Friday, April 10, 2015

Avoiding Frugal Burnout

If you're anything like me, the easiest part of saving money is when you first decide to save for a big, important goal. You're all excited about your plans, and so it is easy to cut the expenses to the bone. But as time goes on, you start to lose that clear picture of the goal. You start to focus more on what you are giving up now, and that makes it all too easy to justify outrageous splurges. For example, in saving for a down payment on a house, you feel like it will be forever until you finally get that home, but tonight you could really use a nice meal out. You've been working so hard. Then, feelings of guilt kick in, and you start to concentrate on how you slipped up on your savings goal, and that bums you out, so you get a little sometime to cheer yourself up. Vicious little cycle.

Plan ahead to avoid this. Frugal burnout happens to the best of us, but doesn't have to set you back in saving for your goals.

First, break that big goal down into manageable little goals. Rather than setting a savings goal of $18,000 towards buying a house, break that down. You have $3k in closing cost, then break the down payment amount into smaller chunks. When I was saving for my house, I broke it down into goals closing costs, then closing costs plus 5% of the down payment, then 10%, 25%, 50%, 75%, 100%. I drew a simple chart that I would mark each time I made a deposit into my savings account. Every time a goal was met, there was great celebration. I hung the chart up on the refrigerator so we could see it every day and stay excited as we inched closer to the main goal.

No one wants to feel deprived.

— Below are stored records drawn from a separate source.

/-- A participant seats a transaction and votes on it, or refuses it where every slot is held. -/
def State.seatOrRefuse (u : State) (t : Txn) : Outcome State Fault Refusal :=
  match u.takeSlot t with
  | none => .next (u.voteNo t (if u.voteOpen t.applyBlock then rsTxnFull else rsLate))
  | some v => .next (v.voteOrAsk t)

theorem State.seatOrRefuse_of_free (u : State) (t : Txn) (n : Nat) (hfree : u.freeSlot = some n) : u.seatOrRefuse t =
    .next (({ u with cu := { u.cu with slots := u.cu.slots ++ [{ t with slot := n }] } } : State).voteOrAsk t) := by
  rw [State.seatOrRefuse, u.takeSlot_of_free t n hfree]

theorem execFabTxnPrepare_of_named (p : FabPrepare) (hframe : s.txnFrame f txPrepare p.id p.fields = (a, true))
    (hnamed : p.nodes.contains a.fabNode = true) (hunknown : a.txnKnown p.id = none) :
    execFabTxnPrepare f p s = (a.spendData p.id).seatOrRefuse (a.preparedBy p) := by
  unfold execFabTxnPrepare
  rw [hframe]
  refine if_neg ?_
  rw [hunknown, hnamed]
  exact Bool.false_ne_true

theorem execFabTxnPrepare_of_free (p : FabPrepare) (n : Nat)
    (hframe : s.txnFrame f txPrepare p.id p.fields = (a, true)) (hnamed : p.nodes.contains a.fabNode = true)
    (hunknown : a.txnKnown p.id = none) (hfree : a.freeSlot = some n) :
    let t := a.preparedBy p
    execFabTxnPrepare f p s = .next (({ a with cu := { a.cu with
      data := a.cu.data.filter fun c => c.1 != p.id, slots := a.cu.slots ++ [{ t with slot := n }] } } :
        State).voteOrAsk t) :=
  (execFabTxnPrepare_of_named f s a p hframe hnamed hunknown).trans
    ((a.spendData p.id).seatOrRefuse_of_free (a.preparedBy p) n hfree)

/-! Votes, chunks asked for, decisions and outcomes. -/

/-- The originator's transaction after one more vote. -/
def Txn.voted (t : Txn) (node : Nat) (yes : Bool) (reason : Nat) : Txn :=
  if yes then { t with yes := t.yes ++ [node] }
  else if t.no.isEmpty then { t with no := [node], reason := reason, refusing := node }
  else { t with no := t.no ++ [node] }

theorem execFabTxnVote_of_waiting (t : Txn) (id : Nat) (yes : Bool) (reason : Nat)
    (hframe : s.txnFrame f txVote id (voteFields yes reason) = (a, true)) (hheld : a.txnAt id = some t)
    (horig : t.originator = true) (hst : t.st = tsPreparing) (hyes : t.yes.contains f.node = false) (hno : t.no = []) :
    let u := t.voted f.node yes reason
    execFabTxnVote f id yes reason s = .next ((a.putTxn u).tally u false) := by
  simp only [execFabTxnVote, hframe, hheld]
  refine (if_neg Bool.false_ne_true).trans (if_neg ?_)
  rw [horig, hst, hyes, hno]
  exact Bool.false_ne_true

theorem execFabTxnNack_of_originator (t : Txn) (id first count : Nat)
    (hframe : s.txnFrame f txNack id (nackFields first count) = (a, true)) (hheld : a.txnAt id = some t)
    (horig : t.originator = true) : execFabTxnNack f id first count s = .next (a.sendChunks t first count) := by
  simp [execFabTxnNack, hframe, hheld, horig]

theorem execFabTxnDecision_of_undecided (t : Txn) (id : Nat) (commit : Bool) (block : Nat) (hheld : a.txnAt id = some t)
    (hundecided : t.undecided = true) (hframe : s.txnFrame f txDecision id (decisionFields commit block) = (a, true)) :
    execFabTxnDecision f id commit block s = .next (a.told t commit block rsNone) := by
  simp [execFabTxnDecision, hframe, hheld, hundecided]

theorem execFabTxnOutcome_of_undecided (t : Txn) (id outcome block : Nat) (hheld : a.txnAt id = some t)
    (hundecided : t.undecided = true) (hframe : s.txnFrame f txOutcome id (outcomeFields outcome block) = (a, true)) :
    execFabTxnOutcome f id outcome block s =
      if outcome = 1 then .next (a.told t true block rsNone)
      else if outcome = 2 || outcome = 6 then .next (a.told t false block rsNone)
      else .next a := by
  simp only [execFabTxnOutcome, hframe, hheld, hundecided, Bool.not_true, Bool.false_eq_true, if_false]

theorem execFabTxnQuery_of_taken (id : Nat) (hframe : s.txnFrame f txQuery id [] = (a, true)) :
    execFabTxnQuery f id s = if a.mirrored then .next (a.hold a.blockNow (.values []) (.outcome id f.node))
      else .next (a.sendOutcome id f.node) := by
  simp only [execFabTxnQuery, hframe, Bool.not_true, Bool.false_eq_true, if_false]

theorem execFabTxnAck_of_first (t : Txn) (id applied : Nat) (late : Bool)
    (hframe : s.txnFrame f txAck id (TxnAck.fields ⟨applied, late⟩) = (a, true)) (hslots : a.cu.slots = [])
    (hfinished : a.cu.finished = [t]) (hid : t.id = id) (horig : t.originator = true)
    (hnew : t.acked.contains f.node = false) :
    execFabTxnAck f id ⟨applied, late⟩ s = .next { a with cu := { a.cu with finished := [{ t with
      acked := t.acked ++ [f.node], applied := t.applied ++ [(f.node, applied)]
      membersLate := t.membersLate + if late then 1 else 0 }] } } := by
  simp only [execFabTxnAck, hframe, hslots, hfinished, hid, horig, hnew, Bool.not_true, Bool.not_false, Bool.and_self,
    decide_true, Bool.false_eq_true, if_false, if_true, List.map_cons, List.map_nil]

end

/-! ### Timers -/

section
variable (t : Txn) (id : Nat) (s : State) (hheld : s.txnAt id = some t)
include hheld

theorem execVoteDeadline_of_originator (horig : t.originator = true) :
    execVoteDeadline id s = .next (s.tally t true) := by
  simp [execVoteDeadline, hheld, horig]

theorem execTxnCommitWaitExpire_of_prepared (horig : t.originator = true) (hst : t.st = tsPrepared)
    (hauto : t.autoCommit = false) : execTxnCommitWaitExpire id s =
      if t.scope = 0 then .next (s.abortTxn t rsNoCommit) else .next (s.decideTxn t false rsNoCommit) := by
  simp [execTxnCommitWaitExpire, hheld, horig, hst, hauto]

theorem execQueryTimer_of_early (hundecided : t.undecided = true)
    (hearly : s.media < s.blockTime t.applyBlock - 20000 * ns32 + 10000000 * ns32) :
    execQueryTimer id s = .next (s.sendTxn txQuery t t.origin []) := by
  simp only [execQueryTimer, hheld, hundecided, Bool.not_true, Bool.false_eq_true, if_false, hearly, if_true]

theorem execTxnIndoubtAlarm_of_inDoubt (hst : t.st = tsInDoubt) :
    execTxnIndoubtAlarm id s = .next (s.error 0x19 0 0x0402 .degraded) := by
  simp [execTxnIndoubtAlarm, hheld, hst]

end

/-- Settles O53: a message that is taken acts on the transaction it names, by its state and by who originated it. -/
theorem fabricTxnComplete : Obligations.FabricTxnComplete := by
  unfold Obligations.FabricTxnComplete
  refine ⟨fun f s a => ⟨execFabTxnData_of_early f s a, fun t id index count data hframe hheld horig hst => ?data,
      fun p n hframe hnamed hunknown hfree => ?prepare, fun t id reason hheld horig hst hyes hno => ?vote,
      execFabTxnNack_of_originator f s a, fun t id block hheld hundecided => ?told,
      fun id hframe hsolo => ?query, fun id hframe hpair => ?queryPair, execFabTxnAck_of_first f s a⟩,
    fun t id s hheld horig => ⟨execVoteDeadline_of_originator t id s hheld horig, fun hst hauto => ?wait⟩,
    execQueryTimer_of_early, execTxnIndoubtAlarm_of_inDoubt, fun id s => rfl⟩
  case data =>
    intro u
    have hdata := execFabTxnData_of_preparing f s a t id index count data hframe hheld horig hst
    refine ⟨fun hwhole => hdata.trans (congrArg Outcome.next (if_pos (Option.isNone_iff_eq_none.2 hwhole))),
      fun hpart => hdata.trans (congrArg Outcome.next (if_neg ?_))⟩
    rw [← Option.not_isSome, hpart]
    exact Bool.false_ne_true
  case prepare =>
    exact ⟨a.preparedBy p, rfl, rfl, rfl, rfl, rfl, rfl, rfl, rfl, rfl, rfl, rfl, rfl, rfl,
      execFabTxnPrepare_of_free f s a p n hframe hnamed hunknown hfree⟩
  case vote =>
    have hno' : t.voted f.node false reason = { t with no := [f.node], reason := reason, refusing := f.node } := by
      simp [Txn.voted, hno]
    refine ⟨fun hframe => execFabTxnVote_of_waiting f s a t id true reason hframe hheld horig hst hyes hno,
      fun hframe => ?_⟩
    have hvote := execFabTxnVote_of_waiting f s a t id false reason hframe hheld horig hst hyes hno
    rwa [hno'] at hvote
  case told =>
    have hdecision := execFabTxnDecision_of_undecided f s a t id
    have houtcome := execFabTxnOutcome_of_undecided f s a t id
    exact ⟨hdecision true block hheld hundecided, hdecision false block hheld hundecided,
      houtcome 1 block hheld hundecided, houtcome 2 block hheld hundecided, houtcome 6 block hheld hundecided,
      houtcome 3 block hheld hundecided⟩
  case query => exact (execFabTxnQuery_of_taken f s a id hframe).trans (if_neg (by simp [hsolo]))
  case queryPair => exact (execFabTxnQuery_of_taken f s a id hframe).trans (if_pos hpair)
  case wait =>
    have hwait := execTxnCommitWaitExpire_of_prepared t id s hheld horig hst hauto
    exact ⟨fun hlocal => hwait.trans (if_pos hlocal), fun hfabric => hwait.trans (if_neg (by simp [hfabric]))⟩

/-! ### The seal (R204) -/

theorem Txn.atSeal_of_due (b : Nat) (y : Txn) (hst : y.st = tsPrepared) (hdue : y.applyBlock ≤ b) :
    y.atSeal b = if y.originator then { y with sealed_ := true } else { y with st := tsInDoubt } :=
  if_pos (by simp [hst, hdue])

theorem Txn.atSeal_of_other (b : Nat) (y : Txn) (h : y.st ≠ tsPrepared ∨ b < y.applyBlock) : y.atSeal b = y := by
  refine if_neg fun hdue => ?_
  simp only [Bool.and_eq_true, decide_eq_true_eq] at hdue
  obtain ⟨hst, hle⟩ := hdue
  exact h.elim (fun hne => hne hst) (fun hlt => absurd hle (Nat.not_le.2 hlt))

/-- What the seal of a boundary takes: the live writes, and the committed transactions that are due. -/
def State.snapshotAt (s : State) (b : Nat) : Snapshot :=
  ⟨b, s.cu.live, (((s.seal b).cu.slots.filter fun t => t.st == tsCommitted && decide (t.applyBlock ≤ b))).map fun t => t.id⟩

theorem mem_txns_snapshotAt (s : State) (b id : Nat) : id ∈ (s.snapshotAt b).txns ↔
    ∃ y ∈ (s.seal b).cu.slots, y.id = id ∧ y.st = tsCommitted ∧ y.applyBlock ≤ b := by
  simp only [State.snapshotAt, List.mem_map, List.mem_filter, Bool.and_eq_true, beq_iff_eq, decide_eq_true_eq]
  constructor
  · rintro ⟨y, ⟨hmem, hst, hle⟩, hid⟩
    exact ⟨y, hmem, hid, hst, hle⟩
  · rintro ⟨y, hmem, hid, hst, hle⟩
    exact ⟨y, ⟨hmem, hst, hle⟩, hid⟩

/-- Settles O54: the seal takes the live writes and the committed transactions that are due, and nothing else moves. -/
theorem sealAndBoundaryComplete : Obligations.SealAndBoundaryComplete := by
  unfold Obligations.SealAndBoundaryComplete
  refine ⟨fun b s h => if_pos h, fun k s h => if_pos h, fun b s => ?taken, fun b y hst hdue => ?due, Txn.atSeal_of_other⟩
  case taken => exact ⟨rfl, rfl, rfl, ⟨s.snapshotAt b, rfl, rfl, rfl, mem_txns_snapshotAt s b⟩, rfl⟩
  case due =>
    rw [Txn.atSeal_of_due b y hst hdue]
    refine ⟨fun horig => ?_, fun horig => ?_⟩
    · rw [horig, if_neg Bool.false_ne_true]
    · rw [horig, if_pos rfl]
      exact ⟨hst, rfl⟩

end Sys2Proof.Machine
end

section
/-! PROOFS. The commands that are a WRITE of one object (chapter 2): what each does once the checks of R95 pass. -/

namespace Sys2Proof.Machine

open Sys2Proof Host

/-! ### Two forms of a WRITE -/

theorem addr_ne_of_base_lt (o : Obj) (i a : Nat) (h : a < o.base) : o.addr i ≠ a := by
  unfold Obj.addr
  omega

/-- An address above `persist_flush` is that of no object of the protocol itself. -/
theorem addr_ne_of_flush_lt (o : Obj) (i : Nat) (h : D.persist_flush.base < o.base) :
    o.addr i ≠ D.persist_flush.base ∧ o.addr i ≠ D.mdap_udp_port.base :=
  ⟨addr_ne_of_base_lt o i _ h, addr_ne_of_base_lt o i _ (Nat.lt_trans (by decide) h)⟩

section
variable {s : State} {r : Req} {o : Obj} {i v : Nat} (h : s.takes r o i v) (hat : objAt (o.addr i) = some (o, i, 0))
include h hat

theorem State.next_of_command {t : State} (ha : o.acc = .wo) (he : o.effect = .liveSample)
    (hlt : D.persist_flush.base < o.base) (ht : (s.arrived r).command (s.arrived r).blockNow o i v = t) :
    (Outcome.next (s.writeOne r o i v) : Outcome State Fault Refusal) = .next (t.reply r.onPort mtWrite [scOk]) := by
  obtain ⟨hflush, hudp⟩ := addr_ne_of_flush_lt o i hlt
  rw [writeOne_command s r o i v h hat ha he hflush hudp, ht]

/-- A readable object that takes effect at once, is in no list of special cases and changes as `assign` and `react` say. -/
theorem State.writeOne_of_assign (ha : o.acc = .rw) (he : o.effect = .liveSample) (ht : o.ty ≠ .blob)
    (hplain : o.base ≠ D.lst_status.base ∧ o.base ≠ D.persist_image.base) (hlt : D.persist_flush.base < o.base) :
    let u := s.arrived r
    let w := u.persistValue o i 0 v
    let t := w.assign u.blockNow o i 0 v
    s.writeOne r o i v = (t.react u.blockNow o i (w.get o i) (t.get o i != w.get o i) []).reply r.onPort mtWrite [scOk] := by
  obtain ⟨hflush, hudp⟩ := addr_ne_of_flush_lt o i hlt
  exact writeOne_assign s r o i v h hat ha he ht hplain.1 hplain.2 hflush hudp _ rfl

/-- A value of a running block that is LIVE waits for the next boundary. -/
theorem State.writeOne_of_live (he : o.effect = .live) (hpersist : o.persist = false) (ht : o.ty ≠ .blob)
    (hgovernor : governor (o.addr i) = none)
    (hflush : o.addr i ≠ D.persist_flush.base) (hudp : o.addr i ≠ D.mdap_udp_port.base) :
    s.writeOne r o i v = ((s.arrived r).queueLive (o.addr i) v).reply r.onPort mtWrite [scOk] := by
  have hruns (t : State) : t.blockRuns (o.addr i) = true := by simp [State.blockRuns, hgovernor]
  have hitem : (s.arrived r).acceptItem ⟨o.addr i, tyCode o.ty, v, 0⟩ = (s.arrived r).queueLive (o.addr i) v := by
    simp [State.acceptItem, hat, State.acceptValue, he, hruns, ht, State.persistValue, hpersist]
  rw [writeOne_of_takes s r o i v h hat (by simp [he]) hudp, hitem]
  simp [flushed, hflush]

end

/-! ### What reacts to an object that is written -/

/-- An object that the scene does not read spoils no list of the render. -/
theorem State.reactScene_of_plain (s : State) (o : Obj) (i old : Nat)
    (h : s.reactScene o i old = { s with render := { s.render with
      loadDirty := s.render.loadDirty || false
      triDirty := s.render.triDirty || false
      dirty := s.render.dirty ++ [] } }) : s.reactScene o i old = s := by
  rw [h, Bool.or_false, Bool.or_false, List.append_nil]

section
variable (s : State) (k i old : Nat) (changed : Bool)

theorem State.react_tbIncrement : s.react k D.tb_increment i old changed [] = s := by
  cases changed with
  | false => rfl
  | true => exact s.reactScene_of_plain D.tb_increment i old rfl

It's hard to keep focused on some future benefit if you don't enjoy anything now. Rather than trying to do away with all splurges, and then pay for it with unplanned excessive splurges, plan to treat yourself. Enjoy small things on a regular basis. For example, I love good cheese, so every payday (every other week), I allow myself to go to the cheese counter at the grocery store and pick out a small chunk of good (we're talking that $25/lb stuff) cheese. I only spend around $4 each time, so this doesn't derail my savings goals. However, I really enjoy that cheese. I add a tiny bit to my salad or sandwich, or eat a small piece with a cracker. It lasts around a week, and enriches many meals. If by spending that $4 (annual total of $104/yr), I don't need to go out to a nice restaurant once a month at $50 a pop, I save around $500 a year. Plus, I get several special meals each month.

It doesn't even have to be money out of your pocket. Maybe it's just time. Rather than buying yourself something, give yourself permission to spend the entire day in bed reading a great novel. Eat a good dessert. Blow off the housework for one afternoon and go for a hike. Enjoy these moments, and look forward to them. Since they are a regular part of your life, you can enjoy the now while saving for the future.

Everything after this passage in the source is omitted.